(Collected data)
Segment Open

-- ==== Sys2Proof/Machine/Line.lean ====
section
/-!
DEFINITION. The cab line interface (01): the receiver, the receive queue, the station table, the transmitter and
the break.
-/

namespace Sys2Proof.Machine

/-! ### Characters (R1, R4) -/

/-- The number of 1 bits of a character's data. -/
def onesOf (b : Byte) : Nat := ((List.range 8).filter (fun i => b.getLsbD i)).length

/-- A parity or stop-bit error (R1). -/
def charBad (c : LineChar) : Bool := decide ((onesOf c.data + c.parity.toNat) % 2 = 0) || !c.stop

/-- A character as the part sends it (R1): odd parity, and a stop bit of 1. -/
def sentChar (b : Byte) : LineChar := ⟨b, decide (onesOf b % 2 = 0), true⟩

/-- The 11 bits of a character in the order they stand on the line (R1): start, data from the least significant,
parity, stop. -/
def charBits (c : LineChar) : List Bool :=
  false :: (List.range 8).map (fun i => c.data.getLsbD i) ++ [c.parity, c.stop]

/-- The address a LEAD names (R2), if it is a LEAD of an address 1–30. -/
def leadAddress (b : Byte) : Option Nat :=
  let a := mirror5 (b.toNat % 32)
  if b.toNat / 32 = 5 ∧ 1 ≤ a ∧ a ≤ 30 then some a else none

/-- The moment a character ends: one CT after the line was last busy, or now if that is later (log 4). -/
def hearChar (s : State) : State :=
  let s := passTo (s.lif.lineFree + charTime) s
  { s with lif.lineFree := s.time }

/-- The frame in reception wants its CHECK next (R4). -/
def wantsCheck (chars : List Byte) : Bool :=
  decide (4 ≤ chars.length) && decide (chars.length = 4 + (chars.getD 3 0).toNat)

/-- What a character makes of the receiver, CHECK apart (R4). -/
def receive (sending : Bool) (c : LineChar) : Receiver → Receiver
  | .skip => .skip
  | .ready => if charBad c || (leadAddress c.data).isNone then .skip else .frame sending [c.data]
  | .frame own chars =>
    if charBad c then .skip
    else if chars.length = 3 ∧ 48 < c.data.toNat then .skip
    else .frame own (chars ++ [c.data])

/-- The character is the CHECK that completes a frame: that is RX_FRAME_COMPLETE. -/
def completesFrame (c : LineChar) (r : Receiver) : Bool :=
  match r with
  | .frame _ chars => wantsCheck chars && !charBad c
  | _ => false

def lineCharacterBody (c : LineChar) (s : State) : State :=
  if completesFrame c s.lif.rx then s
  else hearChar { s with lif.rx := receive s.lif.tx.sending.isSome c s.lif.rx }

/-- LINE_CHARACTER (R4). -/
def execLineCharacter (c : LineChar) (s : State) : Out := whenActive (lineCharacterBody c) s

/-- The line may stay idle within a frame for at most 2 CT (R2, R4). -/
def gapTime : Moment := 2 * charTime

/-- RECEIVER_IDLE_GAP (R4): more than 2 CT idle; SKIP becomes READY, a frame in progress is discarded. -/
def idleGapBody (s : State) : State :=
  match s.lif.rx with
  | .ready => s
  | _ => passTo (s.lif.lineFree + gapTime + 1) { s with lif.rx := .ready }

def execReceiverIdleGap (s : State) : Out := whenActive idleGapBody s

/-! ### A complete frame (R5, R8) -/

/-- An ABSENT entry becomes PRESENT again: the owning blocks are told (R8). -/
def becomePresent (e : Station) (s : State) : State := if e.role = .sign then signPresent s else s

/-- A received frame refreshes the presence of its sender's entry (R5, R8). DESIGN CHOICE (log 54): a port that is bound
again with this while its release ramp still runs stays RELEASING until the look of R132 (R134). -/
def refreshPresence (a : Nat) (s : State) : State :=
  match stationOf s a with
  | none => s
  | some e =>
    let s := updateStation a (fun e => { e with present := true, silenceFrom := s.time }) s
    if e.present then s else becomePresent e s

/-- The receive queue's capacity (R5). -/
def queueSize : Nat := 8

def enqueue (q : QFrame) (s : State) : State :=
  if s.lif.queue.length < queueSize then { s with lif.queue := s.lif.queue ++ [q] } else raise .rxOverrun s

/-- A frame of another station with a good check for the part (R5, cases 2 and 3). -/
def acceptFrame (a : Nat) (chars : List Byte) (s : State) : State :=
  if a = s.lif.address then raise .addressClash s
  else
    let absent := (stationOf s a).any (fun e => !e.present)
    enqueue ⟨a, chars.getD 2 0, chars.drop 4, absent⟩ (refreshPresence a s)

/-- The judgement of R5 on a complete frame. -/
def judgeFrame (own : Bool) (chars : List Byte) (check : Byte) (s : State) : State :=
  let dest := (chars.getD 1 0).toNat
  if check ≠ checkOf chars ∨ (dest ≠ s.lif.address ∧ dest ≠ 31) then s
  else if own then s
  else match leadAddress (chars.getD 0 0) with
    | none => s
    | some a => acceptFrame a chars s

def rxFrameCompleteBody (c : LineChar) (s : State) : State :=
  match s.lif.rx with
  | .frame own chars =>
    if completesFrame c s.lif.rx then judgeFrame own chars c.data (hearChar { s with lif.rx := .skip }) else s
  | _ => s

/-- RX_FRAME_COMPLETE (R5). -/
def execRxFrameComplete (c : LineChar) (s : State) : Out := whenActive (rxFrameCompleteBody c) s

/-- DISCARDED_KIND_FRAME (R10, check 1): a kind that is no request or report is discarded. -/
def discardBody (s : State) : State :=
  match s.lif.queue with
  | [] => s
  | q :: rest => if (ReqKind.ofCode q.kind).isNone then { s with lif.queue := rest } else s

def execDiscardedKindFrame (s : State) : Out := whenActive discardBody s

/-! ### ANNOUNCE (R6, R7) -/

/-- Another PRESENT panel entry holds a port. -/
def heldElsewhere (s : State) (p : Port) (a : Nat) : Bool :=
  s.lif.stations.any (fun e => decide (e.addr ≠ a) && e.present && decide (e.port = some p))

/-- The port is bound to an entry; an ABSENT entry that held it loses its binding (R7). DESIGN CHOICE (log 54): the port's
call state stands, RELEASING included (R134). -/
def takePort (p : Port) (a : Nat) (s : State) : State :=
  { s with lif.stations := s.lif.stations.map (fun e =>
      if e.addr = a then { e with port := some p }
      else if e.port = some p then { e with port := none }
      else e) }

Segment Closed

◆ **Work order**
Word for word, restate the lines above from the line containing "def rxFrameCompleteBody (c" through the line containing "call state stands, RELEASING", with both included and nothing else.

◆ **Solution to the problem**
def rxFrameCompleteBody (c : LineChar) (s : State) : State :=
  match s.lif.rx with
  | .frame own chars =>
    if completesFrame c s.lif.rx then judgeFrame own chars c.data (hearChar { s with lif.rx := .skip }) else s
  | _ => s

/-- RX_FRAME_COMPLETE (R5). -/
def execRxFrameComplete (c : LineChar) (s : State) : Out := whenActive (rxFrameCompleteBody c) s

/-- DISCARDED_KIND_FRAME (R10, check 1): a kind that is no request or report is discarded. -/
def discardBody (s : State) : State :=
  match s.lif.queue with
  | [] => s
  | q :: rest => if (ReqKind.ofCode q.kind).isNone then { s with lif.queue := rest } else s

def execDiscardedKindFrame (s : State) : Out := whenActive discardBody s

/-! ### ANNOUNCE (R6, R7) -/

/-- Another PRESENT panel entry holds a port. -/
def heldElsewhere (s : State) (p : Port) (a : Nat) : Bool :=
  s.lif.stations.any (fun e => decide (e.addr ≠ a) && e.present && decide (e.port = some p))

/-- The port is bound to an entry; an ABSENT entry that held it loses its binding (R7). DESIGN CHOICE (log 54): the port's
call state stands, RELEASING included (R134). -/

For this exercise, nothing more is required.